Your task is to quote the listing below exactly, beginning with its first line and ending on the line bearing "open Config (Params)".

══ Supplied records

-- ==== Sys2Proof/Machine/Agents.lean ====
section
/-! DEFINITION. The steps of the other agents that one step of the machine takes, in their order, each with the
state it is taken in (spec/00_scope.md R7, spec/20_memory.md R58, spec/60_exceptions.md R185). The premises on
the environment (spec/42_transmission.md R166) are said of these. -/

namespace Sys2Proof
namespace Machine

open Config (Params)

/-- A step of another agent and the state just before it. -/
abbrev Taken := State × AgentStep

/-- A run of agent steps, each with the state it is taken in. -/
def agentsTaken (cfg : Params) : List AgentStep → State → List Taken
  | [], _ => []
  | a :: as, s => (s, a) :: agentsTaken cfg as (s.agentStep cfg a)

/-- What is taken at one boundary inside an operation (`State.takeGap`). -/
def boundaryTaken (cfg : Params) (s : State) : List Taken :=
  match s.gaps with
  | [] => []
  | g :: gs => agentsTaken cfg g (s.setGaps gs)

/-- What is taken during `n` slot writes (`State.runWrites`). -/
def writesTaken (cfg : Params) : Nat → State → List Taken
  | 0, _ => []
  | n + 1, s => boundaryTaken cfg s ++ writesTaken cfg n ((s.takeGap cfg).advance cfg)

/-- What is taken during PrepareResetTail, alone or inside Show (`State.zeroTail`). -/
def tailTaken (cfg : Params) (s : State) : List Taken :=
  writesTaken cfg (tailCount cfg s.alc) (s.setProgress (.tail (tailStart s.alc)))

/-- What is taken inside an operation: nothing if it is ignored or is one atomic step (R185). -/
def execTaken (cfg : Params) (i : Instr) (s : State) : List Taken :=
  if statusIgnored (statusOf cfg i s) = true then []
  else match i with
    | .init _ _ _ => []
    | .setled index r g b br =>
      writesTaken cfg 24 (s.setProgress (.led index 0 (index + 1) (encode24 cfg r g b br)))
    | .fillall r g b br =>
      writesTaken cfg (24 * s.alc) (s.setProgress (.led 0 0 s.alc (encode24 cfg r g b br)))
    | .prep => tailTaken cfg s
    | .showStrip => tailTaken cfg s ++ boundaryTaken cfg (s.zeroTail cfg)
    | .complete _ => []

/-- What is taken in one step of the machine: the event itself if it is another agent's, else what falls inside
the operation the word decodes to. -/
def stepTaken (cfg : Params) (s : State) : List Taken :=
  match s.agenda with
  | [] => []
  | .cmdWord w :: es =>
    match decode .cmd w with
    | .ok i => execTaken cfg i (s.setAgenda es)
    | .error _ => []
  | .agent a :: es => [(s.setAgenda es, a)]

end Machine
end Sys2Proof
end

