-- ==== Sys2Proof/Laws/State.lean ====
section
/-! SUPPORT. One lemma per field per update of State (Machine/Ops.lean), each true by unfolding, so that no
proof unfolds a record update. -/

namespace Sys2Proof
namespace Machine
namespace State

@[simp] theorem drive_alc (s : State) (c : Status) : (s.drive c).alc = s.alc := rfl
@[simp] theorem drive_init (s : State) (c : Status) : (s.drive c).init = s.init := rfl
@[simp] theorem drive_hnd (s : State) (c : Status) : (s.drive c).hnd = s.hnd := rfl
@[simp] theorem drive_chn (s : State) (c : Status) : (s.drive c).chn = s.chn := rfl
@[simp] theorem drive_fsm (s : State) (c : Status) : (s.drive c).fsm = s.fsm := rfl
@[simp] theorem drive_buf (s : State) (c : Status) : (s.drive c).buf = s.buf := rfl
@[simp] theorem drive_progress (s : State) (c : Status) : (s.drive c).progress = s.progress := rfl
@[simp] theorem drive_engActive (s : State) (c : Status) : (s.drive c).engActive = s.engActive := rfl
@[simp] theorem drive_engInst (s : State) (c : Status) : (s.drive c).engInst = s.engInst := rfl
@[simp] theorem drive_engChan (s : State) (c : Status) : (s.drive c).engChan = s.engChan := rfl
@[simp] theorem drive_engLen (s : State) (c : Status) : (s.drive c).engLen = s.engLen := rfl
@[simp] theorem drive_engPos (s : State) (c : Status) : (s.drive c).engPos = s.engPos := rfl
@[simp] theorem drive_line (s : State) (c : Status) : (s.drive c).line = s.line := rfl
@[simp] theorem drive_statusOut (s : State) (c : Status) : (s.drive c).statusOut = some c := rfl
@[simp] theorem drive_agenda (s : State) (c : Status) : (s.drive c).agenda = s.agenda := rfl
@[simp] theorem drive_gaps (s : State) (c : Status) : (s.drive c).gaps = s.gaps := rfl

@[simp] theorem bindOutput_alc (s : State) (h : Handle) (ch : Chan) (n : Nat) : (s.bindOutput h ch n).alc = n := rfl
@[simp] theorem bindOutput_init (s : State) (h : Handle) (ch : Chan) (n : Nat) : (s.bindOutput h ch n).init = true := rfl
@[simp] theorem bindOutput_hnd (s : State) (h : Handle) (ch : Chan) (n : Nat) : (s.bindOutput h ch n).hnd = h := rfl
@[simp] theorem bindOutput_chn (s : State) (h : Handle) (ch : Chan) (n : Nat) : (s.bindOutput h ch n).chn = ch := rfl
@[simp] theorem bindOutput_fsm (s : State) (h : Handle) (ch : Chan) (n : Nat) : (s.bindOutput h ch n).fsm = s.fsm := rfl
@[simp] theorem bindOutput_buf (s : State) (h : Handle) (ch : Chan) (n : Nat) : (s.bindOutput h ch n).buf = s.buf := rfl
@[simp] theorem bindOutput_progress (s : State) (h : Handle) (ch : Chan) (n : Nat) : (s.bindOutput h ch n).progress = s.progress := rfl
@[simp] theorem bindOutput_engActive (s : State) (h : Handle) (ch : Chan) (n : Nat) : (s.bindOutput h ch n).engActive = s.engActive := rfl
@[simp] theorem bindOutput_engInst (s : State) (h : Handle) (ch : Chan) (n : Nat) : (s.bindOutput h ch n).engInst = s.engInst := rfl
@[simp] theorem bindOutput_engChan (s : State) (h : Handle) (ch : Chan) (n : Nat) : (s.bindOutput h ch n).engChan = s.engChan := rfl
@[simp] theorem bindOutput_engLen (s : State) (h : Handle) (ch : Chan) (n : Nat) : (s.bindOutput h ch n).engLen = s.engLen := rfl
@[simp] theorem bindOutput_engPos (s : State) (h : Handle) (ch : Chan) (n : Nat) : (s.bindOutput h ch n).engPos = s.engPos := rfl
@[simp] theorem bindOutput_line (s : State) (h : Handle) (ch : Chan) (n : Nat) : (s.bindOutput h ch n).line = s.line := rfl
@[simp] theorem bindOutput_statusOut (s : State) (h : Handle) (ch : Chan) (n : Nat) : (s.bindOutput h ch n).statusOut = s.statusOut := rfl
@[simp] theorem bindOutput_agenda (s : State) (h : Handle) (ch : Chan) (n : Nat) : (s.bindOutput h ch n).agenda = s.agenda := rfl
@[simp] theorem bindOutput_gaps (s : State) (h : Handle) (ch : Chan) (n : Nat) : (s.bindOutput h ch n).gaps = s.gaps := rfl

@[simp] theorem setFsm_alc (s : State) (f : Fsm) : (s.setFsm f).alc = s.alc := rfl
@[simp] theorem setFsm_init (s : State) (f : Fsm) : (s.setFsm f).init = s.init := rfl
@[simp] theorem setFsm_hnd (s : State) (f : Fsm) : (s.setFsm f).hnd = s.hnd := rfl
@[simp] theorem setFsm_chn (s : State) (f : Fsm) : (s.setFsm f).chn = s.chn := rfl
@[simp] theorem setFsm_fsm (s : State) (f : Fsm) : (s.setFsm f).fsm = f := rfl
@[simp] theorem setFsm_buf (s : State) (f : Fsm) : (s.setFsm f).buf = s.buf := rfl
@[simp] theorem setFsm_progress (s : State) (f : Fsm) : (s.setFsm f).progress = s.progress := rfl
@[simp] theorem setFsm_engActive (s : State) (f : Fsm) : (s.setFsm f).engActive = s.engActive := rfl
@[simp] theorem setFsm_engInst (s : State) (f : Fsm) : (s.setFsm f).engInst = s.engInst := rfl
@[simp] theorem setFsm_engChan (s : State) (f : Fsm) : (s.setFsm f).engChan = s.engChan := rfl
@[simp] theorem setFsm_engLen (s : State) (f : Fsm) : (s.setFsm f).engLen = s.engLen := rfl
@[simp] theorem setFsm_engPos (s : State) (f : Fsm) : (s.setFsm f).engPos = s.engPos := rfl
@[simp] theorem setFsm_line (s : State) (f : Fsm) : (s.setFsm f).line = s.line := rfl
@[simp] theorem setFsm_statusOut (s : State) (f : Fsm) : (s.setFsm f).statusOut = s.statusOut := rfl
@[simp] theorem setFsm_agenda (s : State) (f : Fsm) : (s.setFsm f).agenda = s.agenda := rfl
@[simp] theorem setFsm_gaps (s : State) (f : Fsm) : (s.setFsm f).gaps = s.gaps := rfl

@[simp] theorem memWrite_alc (s : State) (a : Nat) (v : Slot) : (s.memWrite a v).alc = s.alc := rfl
@[simp] theorem memWrite_init (s : State) (a : Nat) (v : Slot) : (s.memWrite a v).init = s.init := rfl
@[simp] theorem memWrite_hnd (s : State) (a : Nat) (v : Slot) : (s.memWrite a v).hnd = s.hnd := rfl
@[simp] theorem memWrite_chn (s : State) (a : Nat) (v : Slot) : (s.memWrite a v).chn = s.chn := rfl
@[simp] theorem memWrite_fsm (s : State) (a : Nat) (v : Slot) : (s.memWrite a v).fsm = s.fsm := rfl
@[simp] theorem memWrite_buf (s : State) (a : Nat) (v : Slot) : (s.memWrite a v).buf = s.buf.write a v := rfl
@[simp] theorem memWrite_progress (s : State) (a : Nat) (v : Slot) : (s.memWrite a v).progress = s.progress := rfl
@[simp] theorem memWrite_engActive (s : State) (a : Nat) (v : Slot) : (s.memWrite a v).engActive = s.engActive := rfl
@[simp] theorem memWrite_engInst (s : State) (a : Nat) (v : Slot) : (s.memWrite a v).engInst = s.engInst := rfl
@[simp] theorem memWrite_engChan (s : State) (a : Nat) (v : Slot) : (s.memWrite a v).engChan = s.engChan := rfl
@[simp] theorem memWrite_engLen (s : State) (a : Nat) (v : Slot) : (s.memWrite a v).engLen = s.engLen := rfl
@[simp] theorem memWrite_engPos (s : State) (a : Nat) (v : Slot) : (s.memWrite a v).engPos = s.engPos := rfl
@[simp] theorem memWrite_line (s : State) (a : Nat) (v : Slot) : (s.memWrite a v).line = s.line := rfl
@[simp] theorem memWrite_statusOut (s : State) (a : Nat) (v : Slot) : (s.memWrite a v).statusOut = s.statusOut := rfl
@[simp] theorem memWrite_agenda (s : State) (a : Nat) (v : Slot) : (s.memWrite a v).agenda = s.agenda := rfl
@[simp] theorem memWrite_gaps (s : State) (a : Nat) (v : Slot) : (s.memWrite a v).gaps = s.gaps := rfl
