/-- The slot writes of PrepareResetTail: from slot `a` on, `n` slots hold 0, and no other slot changes. -/
theorem runWrites_tail_read (cfg : Params) (n a : Nat) (s : State)
    (hp : n = 0 ∨ s.progress = .tail a) (hn : n = 0 ∨ a + n ≤ cfg.bufLen) (hw : s.buf.wf = true) (x : Nat) :
    (s.runWrites cfg n).buf.read x = if a ≤ x ∧ x < a + n then 0 else s.buf.read x := by
  induction n generalizing a s with
  | zero => rw [if_neg (by omega)]; rfl
  | succ n ih =>
    have hp' : (s.takeGap cfg).progress = .tail a := by simpa using hp.resolve_left (by omega)
    have hn' := hn.resolve_left (by omega)
    have hadv : (s.takeGap cfg).advance cfg =
        ((s.takeGap cfg).memWrite a 0).setProgress ((Progress.tail a).next cfg) := by
      unfold State.advance; rw [hp']
    have hbuf : ((s.takeGap cfg).advance cfg).buf = s.buf.write a 0 := by rw [hadv]; simp
    have hprog : ((s.takeGap cfg).advance cfg).progress = (Progress.tail a).next cfg := by rw [hadv]; rfl
    have hwf : ((s.takeGap cfg).advance cfg).buf.wf = true := by
      rw [hbuf]; exact Memory.write_wf _ _ _ hw
    rw [State.runWrites, ih (a + 1) _ _ (by omega) hwf, hbuf, Memory.read_write _ _ _ _ hw]
    · by_cases hx : x = a
      · rw [if_neg (by omega), if_pos hx, if_pos (by omega)]
      · rw [if_neg hx]
        by_cases hx' : a + 1 ≤ x ∧ x < a + 1 + n
        · rw [if_pos hx', if_pos (by omega)]
        · rw [if_neg hx', if_neg (by omega)]
    · by_cases h : a + 1 < cfg.bufLen
      · exact .inr (by rw [hprog]; simp [Progress.next, h])
      · exact .inl (by omega)

/-- What a slot reads as after the slot writes of SetLed on LED `i` (R132, R51). -/
theorem perform_led_read (cfg : Params) (i : Nat) (out : List Slot) (s : State) (hw : s.buf.wf = true)
    (x : Nat) : (s.perform cfg (.led i 0 (i + 1) out) 24).buf.read x =
      if 24 * i ≤ x ∧ x < 24 * i + 24 then out.getD (x % 24) 0 else s.buf.read x :=
  runWrites_led_read cfg 24 i 0 (i + 1) out (s.setProgress (.led i 0 (i + 1) out)) (.inr rfl) (by omega)
    (.inr (by omega)) (by omega) hw x

/-- What a slot reads as after the slot writes of FillAll on LEDs 0 to `n - 1` (R135). -/
theorem perform_fill_read (cfg : Params) (n : Nat) (out : List Slot) (s : State) (hw : s.buf.wf = true)
    (x : Nat) : (s.perform cfg (.led 0 0 n out) (24 * n)).buf.read x =
      if x < 24 * n then out.getD (x % 24) 0 else s.buf.read x := by
  have := runWrites_led_read cfg (24 * n) 0 0 n out (s.setProgress (.led 0 0 n out)) (.inr rfl) (by omega)
    (by omega) (by omega) hw x
  simpa [State.perform] using this

/-- What a slot reads as after the slot writes of PrepareResetTail (R138). -/
theorem zeroTail_read (cfg : Params) (s : State) (hw : s.buf.wf = true) (x : Nat) :
    (s.zeroTail cfg).buf.read x =
      if s.alc * 24 ≤ x ∧ x < cfg.bufLen then 0 else s.buf.read x := by
  have := runWrites_tail_read cfg (tailCount cfg s.alc) (tailStart s.alc)
    (s.setProgress (.tail (tailStart s.alc))) (.inr rfl)
    (by unfold tailCount tailStart; omega) hw x
  refine Eq.trans this ?_
  have hs : tailStart s.alc = s.alc * 24 := rfl
  have hc : tailCount cfg s.alc = cfg.bufLen - s.alc * 24 := rfl
  by_cases h : s.alc * 24 ≤ x ∧ x < cfg.bufLen
  · rw [if_pos h, if_pos (by omega)]
  · rw [if_neg h, if_neg (by omega)]; rfl

/-! ### The line -/

theorem appendToLast_concat (l : List (List Slot)) (r : List Slot) (v : Slot) :
    appendToLast (l ++ [r]) v = l ++ [r ++ [v]] := by
  induction l with
  | nil => rfl
  | cons q l ih =>
    cases l with
    | nil => rfl
    | cons q' l => simpa [appendToLast] using ih

/-- A read of the engine adds to the line and takes nothing from it. -/
theorem appendToLast_eq_nil (l : List (List Slot)) (v : Slot) : appendToLast l v = [] ↔ l = [] := by
  cases l with
  | nil => simp [appendToLast]
  | cons q l => cases l <;> simp [appendToLast]

/-- Steps of the other agents never bring the engine into a fault it was not in (R42). -/
theorem agentStep_engineFault (cfg : Params) (s : State) (a : AgentStep)
    (h : s.engineFault cfg = none) : (s.agentStep cfg a).engineFault cfg = none := by
  rcases agentStep_cases cfg s a with h' | h' | ⟨id, h', _⟩ | ⟨_, _, h'⟩ <;> rw [h']
  · exact h
  · exact h
  · rcases onTransferComplete_cases cfg id s with ⟨_, h''⟩ | ⟨_, _, _, h''⟩ <;> rw [h'']
    · exact h
    · simp [State.engineFault]
  · simpa [State.engineFault, appendToLast_eq_nil] using h

theorem advance_engineFault (cfg : Params) (s : State) :
    (s.advance cfg).engineFault cfg = s.engineFault cfg := by simp [State.engineFault]

theorem perform_engineFault (cfg : Params) (p : Progress) (n : Nat) (s : State)
    (h : s.engineFault cfg = none) : (s.perform cfg p n).engineFault cfg = none :=
  runWrites_keeps cfg (fun t => t.engineFault cfg = none) (fun t a => agentStep_engineFault cfg t a)
    (fun _ _ h => h) (fun t h => by rw [advance_engineFault]; exact h) n (s.setProgress p) h

end Machine
end Sys2Proof
end

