theorem step_cmdWord {s : State} {w : Word} {es : List Event} (h : s.agenda = .cmdWord w :: es) :
    step s = deliver .cmd w (s.setAgenda es) := by unfold step; rw [h]

theorem step_ntfWord {s : State} {w : Word} {es : List Event} (h : s.agenda = .agent (.ntfWord w) :: es) :
    step s = deliver .ntf w (s.setAgenda es) := by unfold step; rw [h]; rfl

/-- Settles O7: a step delivers the word, and the two answers of `deliver` are the two of the decoder. -/
theorem stepRunsDecodedWord : Obligations.StepRunsDecodedWord := by
  refine ⟨fun s w es i ha hd => ?_, fun s w es i ha hd => ?_, fun s w es r h => ?_⟩
  · exact (step_cmdWord ha).trans (deliver_ok hd _)
  · exact (step_ntfWord ha).trans (deliver_ok hd _)
  · rcases h with ⟨ha, hd⟩ | ⟨ha, hd⟩
    · exact (step_cmdWord ha).trans (deliver_error hd _)
    · exact (step_ntfWord ha).trans (deliver_error hd _)

/-! ### What the slot writes do not look at: the status output, and the last LED to come -/

/-- The completion handler drives its own code, whatever the status output shows (R153). -/
theorem onTransferComplete_drive (cfg : Params) (id : InstanceId) (s : State) (c : Status) :
    (s.drive c).onTransferComplete cfg id = s.onTransferComplete cfg id := rfl

/-- No step of another agent looks at the status output (R182). -/
theorem agentStep_drive (cfg : Params) (s : State) (c : Status) (a : AgentStep) :
    ((s.drive c).agentStep cfg a).drive c = (s.agentStep cfg a).drive c := by
  cases a with
  | ntfWord w =>
    simp only [State.agentStep, State.takeNotification]
    split <;> rfl
  | engRead =>
    simp only [State.agentStep, apply_ite (State.drive · c)]
    rfl
  | engNotify =>
    simp only [State.agentStep, apply_ite (State.drive · c), onTransferComplete_drive]
    rfl

theorem foldl_agentStep_drive (cfg : Params) (c : Status) (as : List AgentStep) (s : State) :
    (as.foldl (State.agentStep cfg) (s.drive c)).drive c = (as.foldl (State.agentStep cfg) s).drive c := by
  induction as generalizing s with
  | nil => rfl
  | cons a as ih =>
    rw [List.foldl_cons, List.foldl_cons, ← ih ((s.drive c).agentStep cfg a), agentStep_drive, ih]

theorem takeGap_drive (cfg : Params) (c : Status) (s : State) :
    ((s.drive c).takeGap cfg).drive c = (s.takeGap cfg).drive c := by
  unfold State.takeGap
  rw [State.drive_gaps]
  split
  · rfl
  · exact foldl_agentStep_drive cfg c _ (s.setGaps _)

theorem advance_drive (cfg : Params) (c : Status) (s : State) :
    (s.drive c).advance cfg = (s.advance cfg).drive c := by
  unfold State.advance
  rw [State.drive_progress]
  split <;> rfl

/-- The slot writes of an operation do not look at the status output. -/
theorem runWrites_drive (cfg : Params) (c : Status) (n : Nat) (s : State) :
    ((s.drive c).runWrites cfg n).drive c = (s.runWrites cfg n).drive c := by
  induction n generalizing s with
  | zero => rfl
  | succ n ih =>
    rw [State.runWrites, State.runWrites, ← ih (((s.drive c).takeGap cfg).advance cfg), ← advance_drive,
      takeGap_drive, advance_drive, ih]

theorem perform_drive (cfg : Params) (c : Status) (p : Progress) (n : Nat) (s : State) :
    ((s.drive c).perform cfg p n).drive c = (s.perform cfg p n).drive c :=
  congrArg (State.setProgress · .none) (runWrites_drive cfg c n (s.setProgress p))

theorem foldl_agentStep_setProgress (cfg : Params) (p : Progress) (as : List AgentStep) (s : State) :
    as.foldl (State.agentStep cfg) (s.setProgress p) =
      (as.foldl (State.agentStep cfg) s).setProgress p := by
  induction as generalizing s with
  | nil => rfl
  | cons a as ih => rw [List.foldl_cons, List.foldl_cons, agentStep_setProgress, ih]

════

• Answer space:
-- ==== Sys2Proof/Machine/Agents.lean ====
section
/-! DEFINITION. The steps of the other agents that one step of the machine takes, in their order, each with the
state it is taken in (spec/00_scope.md R7, spec/20_memory.md R58, spec/60_exceptions.md R185). The premises on
the environment (spec/42_transmission.md R166) are said of these. -/

namespace Sys2Proof
namespace Machine

open Config (Params)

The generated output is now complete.